Academia

I was thinking about this last night…

In my earlier years in school (e.g., first grade), I thought of learning as facts. George Washington was the first POTUS. (And, a more handy acronym, the SCOTUS is the nation’s highest court.)

Of course, it’s not even true to say that all I was learning was facts, but it’s how I thought learning should be measured. Around that time I was also finishing up mastering the skill of reading, and learning arithmetic.

Nowadays, though, I learn very few facts. (In Forensics we learned that a person who has been poisoned usually has purple fringing (but not chromatic abberations…) on their extremities, especially fingertips.) But mostly, I’m learning concepts and strategies. Last night we talked about the Blue Ocean Strategy, for example. The “facts” might be what a “blue ocean” is, versus a “red ocean.” But I’m not here to learn colors. The real learning was the concepts and the strategy.

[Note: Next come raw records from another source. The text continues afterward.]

/-! ### SET_MIRROR (R475) -/

/-- SET_MIRROR: the mirror of a region of the target partition, or of the local part of a fabric region. -/
def cmdSetMirror : Cmd := fun r m =>
  let id := r.arg 0 2
  let local_ := if 0x8000 ≤ id then (Tbl.find m.fm.regions (id - 0x8000)).bind (fun f => if f.accessor then none else some f.localRegion) else some id
  match local_.bind (fun l => (Tbl.find m.mem.regions l).map (fun g => (l, g))) with
  | none => badArg m 0
  | some (l, g) =>
    let on := bit (r.arg 2 1) 0
    let panes := if 0x8000 ≤ id then (Tbl.find m.fm.regions (id - 0x8000)).elim 0 (fun f => f.units * 2 ^ f.log2Stripe) else g.endPane
    if g.owner ≠ r.partD then (if m.mayReach r.partD l then fail m .notPermitted 0x0301 else badArg m 0)
    else if 1 < r.arg 2 1 then badArg m 2
    else if r.arg 3 5 ≠ 0 then badArg m 3
    else if m.fab.deviceId = 0xFFFF then fail m .notPermitted 0x0D10
    else if r.arg 8 8 % 65536 ≠ 0 ∨ (!on ∧ r.arg 8 8 ≠ 0) ∨ (on ∧ 2 ^ 49 < r.arg 8 8 % 2 ^ 50 + panes * 65536) then badArg m 8
    else done (m.setRegion l (fun g => { g with mirror := if on then some (r.arg 8 8) else none }))

/-! ### SCRUB (R479 to R482) -/

/-- The records that a pass covers, in the order of their visit, with the region pane index under which it finds them; none for a pane
without a record. -/
def Mod.scrubList (m : Mod) (p : ScrubPass) : List (Nat × Option (Nat × PaneRec)) :=
  if p.mode = 0 then
    match Tbl.find m.mem.regions p.region with
    | none => []
    | some g =>
      match g.range p.first p.count with
      | none => []
      | some (a, b) => (g.livePanes a b).map (fun i => (i, m.recAt p.region p.sel i))
  else
    let t : Tier := if p.tier = 0 then .t0 else if p.tier = 1 then .t1 else .t2
    let at_ := fun (x : PaneRec) => if p.tier = 1 then x.loc % 2 ^ 40 else x.loc
    let hit := fun (x : PaneRec) => x.tier == t && x.form != .zero && (p.tier != 1 || x.loc / 2 ^ 40 == p.port) &&
      decide (at_ x < p.first + p.count) && decide (p.first < at_ x + x.sectors)
    (sortBy (fun a b => decide (at_ a.2 ≤ at_ b.2)) (m.mem.recs.filter (fun x => hit x.2))).map (fun x => (x.2.pane, some x))

/-- Heal every POISONED pane that a pass with HEAL covers (R477). -/
def Mod.beginScrub (m : Mod) (p : ScrubPass) : Mod :=
  let bad := (m.scrubList p).filterMap (fun v => v.2.bind (fun x => if x.2.state = .poisoned then some x.1 else none))
  let m1 := m.setSvc (fun v => { v with scrub := some { p with bad := bad } })
  if p.heal then m1.each bad (fun m k => m.startHeal k 0) else m1

/-- SCRUB (R479, R480): accepted, and run after the passes before it. -/
def cmdScrub : Cmd := fun r m =>
  let a := r.arg
  let go := fun (p : ScrubPass) =>
    match r.buffer 0x20 with
    | .inr o => badArg m o
    | .inl (addr, len, space) =>
      if len < 576 then badArg m 0x28
      else if !spaceOk r.owner space then fail m .notPermitted
      else if !m.destOk r.partD addr 576 space then badArg m 0x20
      else
        match m.newCtx r .scrub .none none with
        | (m1, .inr rep) => (m1, rep)
        | (m1, .inl n) =>
          let q := { p with ctxSlot := n, summarySpace := space, summaryAddr := addr }
          (if m1.svc.scrub = none then m1.beginScrub q else m1.setSvc (fun v => { v with scrubQueue := v.scrubQueue ++ [q] }),
           { status := .accepted, context := m1.idOf n })
  let base : ScrubPass := { ctxSlot := 0, mode := a 0 1, heal := bit (a 1 1) 0, noWriteback := bit (a 1 1) 1, region := a 2 2, sel := .head, first := a 8 8, count := a 0x10 8, tier := a 0x18 1,
                            port := a 0x19 1, summarySpace := 0, summaryAddr := 0, bad := [], healed := 0 }
  if 1 < a 0 1 then badArg m 0
  else if a 0 1 = 1 ∧ !r.manager then fail m .notPermitted
  else if 3 < a 1 1 then badArg m 1
  else if a 0x1A 6 ≠ 0 then badArg m 0x1A
  else if a 0 1 = 0 then
    match m.reachRegion r (a 2 2) 2 with
    | .inr rep => (m, rep)
    | .inl g =>
      (match m.verArg r (a 2 2) (a 4 4) with
        | none => badArg m 4
        | some sel =>
          match g.range (a 8 8) (a 0x10 8) with
          | none => badArg m 8
          | some _ => go { base with sel := sel })
  else
    let size := if a 0x18 1 = 0 then m.t0Total else if a 0x18 1 = 1 then (m.t1.getD (a 0x19 1) T1Port.init).dataSectors else m.t2Total
    if 2 < a 0x18 1 then badArg m 0x18
    else if a 0x18 1 = 1 ∧ 7 < a 0x19 1 then badArg m 0x19
    else if size < a 8 8 ∨ (size = a 8 8 ∧ size ≠ 0) then badArg m 8
    else if size < a 8 8 + a 0x10 8 then badArg m 0x10
    else go { base with count := if a 0x10 8 = 0 then size - a 8 8 else a 0x10 8 }

/-- What a pass has found, in the order of the summary (R481). -/
structure ScrubSum where
  lines : Nat
  uncorr : Nat
  already : Nat
  poisoned : Nat
  skipped : Nat
  entries : List Nat
  deriving DecidableEq, Repr

/-- An address entry (R482). -/
def scrubEntry (kind addr : Nat) : Nat := kind * 2 ^ 62 + addr % 2 ^ 62

/-- Tiles of a stored image that carry poison. -/
def Mod.badTiles (m : Mod) (x : PaneRec) : List Nat :=
  (List.range 32).filter (fun t => (match x.form with
    | .frit => bit (fritPoison x.img) t
    | .lehr => bit (lehrPoison x.img) t
    | _ => false) || x.poison.contains t || m.tileLost x t)

/-- Visit one pane: the new detections that the pass makes there are `news`, as lines of its storage (R467, R480, R482). -/
def Mod.scrubOne (m : Mod) (p : ScrubPass) (pane : Nat) (v : Option (Nat × PaneRec)) (news : List Nat) (s : ScrubSum) : Mod × ScrubSum :=
  match v with
  | none => (m, { s with skipped := s.skipped + 1 })
  | some (k, _) =>
    match Tbl.find m.mem.recs k with
    | none => (m, { s with skipped := s.skipped + 1 })
    | some x =>
      let tierAddr := fun (l : Nat) => (x.loc % 2 ^ 40) * 4 + l
      let at_ := fun (l : Nat) => if p.mode = 0 then pane * 1024 + l else tierAddr l
      if x.state = .poisoned ∨ p.bad.contains k then (m, { s with skipped := s.skipped + 1, entries := s.entries ++ [scrubEntry 2 (if p.mode = 0 then pane * 1024 else tierAddr 0)] })
      else if x.tier = .unbacked ∨ x.form = .zero then (m, { s with skipped := s.skipped + 1 })
      else
        let new := news.filter (fun l => decide (l < x.sectors * 4) && x.lineValid l)
        let old := if x.form = .raw then ((List.range 1024).filter (fun l => x.poison.contains l || (m.lostLines x).contains l)).map (fun l => (1, l))
          else (m.badTiles x).map (fun t => (3, if p.mode = 0 then t * 32 else (x.tileSpan t).1 / 64))
        let inT0 := decide (x.tier = .t0)
        let m0 := m.countSource x 0x3004
        let m1 := if inT0 then m0.each new (fun m l => m.lineLost k x l .scrub)
          else if new = [] then m0 else ((m0.placeError k x .uncorrectable .scrub).poisonPane k .scrub)
        let tileAt := fun (l : Nat) => ((List.range 32).find? (fun t => decide ((x.tileSpan t).1 < l * 64 + 64) && decide (l * 64 < (x.tileSpan t).1 + (x.tileSpan t).2))).getD 0
        let fresh := if inT0 then new.map (fun l => (0, if p.mode = 1 ∨ x.form = .raw then l else tileAt l * 32)) else []
        let es := (sortBy (fun (a b : Nat × Nat) => decide (a.2 ≤ b.2)) (old ++ fresh)).map (fun e => scrubEntry e.1 (at_ e.2))
        let dead := !inT0 && new != []
        (m1, { s with lines := s.lines + x.sectors * 4, uncorr := s.uncorr + new.length, already := s.already + old.length, poisoned := s.poisoned + b2n dead,
                      entries := s.entries ++ (if dead then [scrubEntry 2 (if p.mode = 0 then pane * 1024 else tierAddr 0)] else es) })
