/-! ### Hang rings and dumps (R541 to R546) -/

/-- HANG_RING_ENABLE (R541): every ring is cleared. -/
def cmdHangRingEnable : Cmd := fun r m =>
  let ms := r.arg 4 4
  if 0xFFF < r.arg 0 2 then badArg m 0
  else if 3 < r.arg 2 1 then badArg m 2
  else if r.arg 3 1 ≠ 0 then badArg m 3
  else if ms ≠ 0 ∧ (ms < 10 ∨ 60000 < ms) then badArg m 4
  else done (m.setHang (fun h => { h with classMask := r.arg 0 2, dumpOnHang := bit (r.arg 2 1) 0, crucibles := bit (r.arg 2 1) 1,
                                          hangMs := if ms = 0 then 1000 else ms, rings := [] }))

/-- The units of the enabled classes that keep rings, ascending (R541, R543). -/
def Hang.ringUnits (h : Hang) : List Nat :=
  ((List.range 12).flatMap (fun c => (List.range (classSize c)).map (fun i => c * 4096 + i))).filter h.keeps

/-- How a core stands (R545): 0 ISSUING, 1 WAIT_OPERAND, 2 WAIT_FETCH, 3 WAIT_RECV, 4 AT_BARRIER, 5 STOPPED, 6 KERNEL. Whether a core
that nothing from outside holds back issues or waits for an operand is a free choice. -/
def Mod.coreState (m : Mod) (c : Nat) : Nat × Mod :=
  let k := m.core c
  if m.test.running.any (fun r => r.1 = c) then (6, m)
  else if k.atBarrier then (4, m)
  else if k.stopped ∨ k.fault.isSome then (5, m)
  else
    match m.nextDesc c with
    | none => (5, m)
    | some i =>
      let sp := m.spansOf i
      if !spansFree k ({ k with waits := [] }.busyUnits m.treeType) sp then (2, m)
      else if !spansFree k (k.busyUnits m.treeType) sp then (3, m)
      else m.choose 2

/-- MSG_TAG or TREE_ID, and device, that a core awaits (R545). -/
def Core.awaits (k : Core) : Nat × Nat :=
  match k.waits with
  | .recv d _ t _ _ :: _ => (t, d)
  | .reduce t _ _ _ _ :: _ => (t, 0xFFFF)
  | [] => (0, 0xFFFF)

/-- The oldest outstanding tile reference in the layout of R263, or 0. -/
def Core.oldestTile (k : Core) : Nat :=
  let refs := k.fetches.map (fun f => (f.ticket, f.binding * 2 ^ 59 + (f.pane * 32 + f.tile) % 2 ^ 37)) ++
    k.stores.map (fun s => (s.ticket, s.binding * 2 ^ 59 + (s.pane * 32 + s.offset / 2048) % 2 ^ 37))
  match refs with
  | [] => 0
  | r :: rest => (rest.foldl (fun b x => if x.1 < b.1 then x else b) r).2

/-- The core state record (R545). EXPANDER_WAIT counts cycles, which the model does not have: a free value. -/
def Mod.coreRecord (m : Mod) (c beat : Nat) : List Byte × Mod :=
  let k := m.core c
  let st := m.coreState c
  let w := k.awaits
  let x := st.2.freeVal
  (le 2 c ++ le 1 st.1 ++ le 1 (packBits k.preds) ++ le 4 k.pc ++ (List.range 4).flatMap (fun d => le 4 (iterAt k.loops d).toNat) ++
    le 2 beat ++ le 1 (k.fetches.length + k.stores.length) ++ le 1 k.flags ++ le 1 k.msgs.length ++ le 1 k.loops.length ++ le 2 0 ++ le 8 m.ftc ++
    le 4 w.1 ++ le 2 w.2 ++ le 2 0 ++ le 8 k.oldestTile ++ le 8 x.1, x.2)

/-- Section 1 of a dump. -/
def Mod.coreRecords (m : Mod) (beat : Nat) : List Nat → List Byte × Mod
  | [] => ([], m)
  | c :: cs =>
    let a := m.coreRecord c beat
    let b := a.2.coreRecords beat cs
    (a.1 ++ b.1, b.2)

/-- One entry of section 2: the unit and its events, oldest first (R544). -/
def Mod.ringEntry (m : Mod) (unit : Nat) : List Byte :=
  let l := Tbl.findD m.svc.hang.rings unit []
  le 2 unit ++ le 1 l.length ++ le 13 0 ++ l.flatMap (fun e => e.bytes true) ++ List.replicate (32 * (64 - l.length)) 0

/-- Section 3: the partition's counters, then the global ones (R544). -/
def Mod.counterEntry (m : Mod) (part : Nat) : List Byte :=
  (List.range 64).flatMap (fun n => le 8 (m.counter (ctrKey (some part) n)).word) ++
    (List.range 1024).flatMap (fun n => le 8 (m.counter (ctrKey none n)).word)

/-- Bytes of a dump, with the offsets of its sections (R543, R544). -/
def dumpLayout (cores rings : Nat) (crucibles : Bool) : Nat × Nat × Nat × Nat :=
  let rs := 128 + 64 * cores
  let cs := rs + 2064 * rings
  (rs, cs, cs + 8704, cs + 8704 + (if crucibles then 245776 * cores else 0))

/-- A dump of a movement as sampled at the declaration (R543, R544). -/
def Mod.dumpBytes (m : Mod) (id reason slot : Nat) (v : Movement) : Mem × Mod :=
  let h := m.svc.hang
  let cores := coreSet v.image
  let units := h.ringUnits
  let lay := dumpLayout cores.length units.length h.crucibles
  let sec := fun (kind count entry off : Nat) => le 2 kind ++ le 2 count ++ le 4 entry ++ le 8 off
  let head := le 4 0x504D5544 ++ le 2 id ++ le 1 reason ++ le 1 (b2n h.crucibles) ++ le 8 lay.2.2.2 ++ le 8 m.ftc ++ le 4 (m.idOf slot) ++
    le 1 v.partition ++ le 1 0 ++ le 2 v.beat ++ le 8 (imgBuildId v.image) ++ le 2 (3 + b2n h.crucibles) ++ le 22 0 ++
    sec 1 cores.length 64 128 ++ sec 2 units.length 2064 lay.1 ++ sec 3 1 8704 lay.2.1 ++
    (if h.crucibles then sec 4 cores.length 245776 lay.2.2.1 else le 16 0)
  let recs := m.coreRecords v.beat cores
  let d1 := Mem.wrBytes [] 0 (head ++ recs.1 ++ units.flatMap m.ringEntry ++ m.counterEntry v.partition)
  let d2 := if h.crucibles then
      ((List.range cores.length).foldl (fun (d : Mem) i =>
        let o := lay.2.2.1 + 245776 * i
        Mem.wrLE (Mem.splice d (o + 16) 245760 (m.core (cores.getD i 0)).crucible) o 2 (cores.getD i 0)) d1)
    else d1
  (d2, recs.2)

/-- Take a dump of a movement, when the dump area has a run for it: the ID, or 0 with DUMP_NOT_TAKEN logged (R543). -/
def Mod.takeDump (m : Mod) (reason slot : Nat) (v : Movement) : Mod × Nat :=
  let h := m.svc.hang
  if !h.dumpOnHang ∨ m.svc.trace.dumpMiB = 0 then (m, 0)
  else
    let n := (dumpLayout (coreSet v.image).length h.ringUnits.length h.crucibles).2.2.2
    match lowestRun (h.dumps.map (fun d => (d.at_, d.bytes))) (m.svc.trace.dumpMiB * 1048576) n 1 with
    | none => (m.logErr { unit := 1, code := 0x0004, sev := .info, partition := v.partition, context := m.idOf slot, detail := ceilDiv n 1024 }, 0)
    | some a =>
      let id := h.nextDump
      let d := m.dumpBytes id reason slot v
      let dump : Dump := { id := id, reason := reason, partition := v.partition, bytes := n, at_ := a, data := d.1, written := false }
      (d.2.setHang (fun h => { h with dumps := h.dumps ++ [dump], nextDump := if id = 65535 then 1 else id + 1 }), id)

/-- A hang is declared: dump, log record, event, trigger. -/
def Mod.hangDeclared (m : Mod) (slot : Nat) (v : Movement) : Mod :=
  let stop := v.state = .stopping
  let m0 := m.setMv slot (fun x => if stop then { x with hangStop := true } else { x with hangDeclared := true })
  let late := (coreSet v.image).filter (fun c => !((m.core c).atBarrier || (stop && (m.core c).stopped)))
  let first := match late with | c :: _ => c | [] => (coreSet v.image).headD 0
  let d := m0.takeDump (if stop then 2 else 1) slot v
  let m1 := d.1.logErr { unit := coreUnit first, code := 0x010A, sev := .contained, partition := v.partition, context := m.idOf slot,
                         count := d.2, detail := v.beat + late.length * 65536 }
  (m1.raise 0x0C01 v.partition (d.2 + v.beat * 2 ^ 16 + late.length * 2 ^ 32) 0 (m.idOf slot)).source 4

/-- HANG_DECLARE: the beat of a RUNNING movement, or the stop of a STOPPING one, has not ended HANG_MS after it began; at most one
hang for each beat and one for each stop (R542). The movement itself does not change. -/
def Mod.declareHang (m : Mod) (slot : Nat) : Mod :=
  match Tbl.find m.mvs slot with
  | none => m
  | some v =>
    let stop := v.state = .stopping
    if (v.state ≠ .running ∧ v.state ≠ .stopping) ∨ (if stop then v.hangStop else v.hangDeclared) then m
    else
      m.hangDeclared slot v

The problem is that I haven’t quite gotten over that mindset that learning is measured in facts, and I’m not learning a lot of them. It also makes the “So, what have you learned?” question harder. “Well, a person who’s been poisoned may have a purple tint in their extremities,” but that’s not really going to impress people with my business knowledge. (I’ll be sure to bring it up an interview. I hear some businesses these days are looking for cutthroat people.)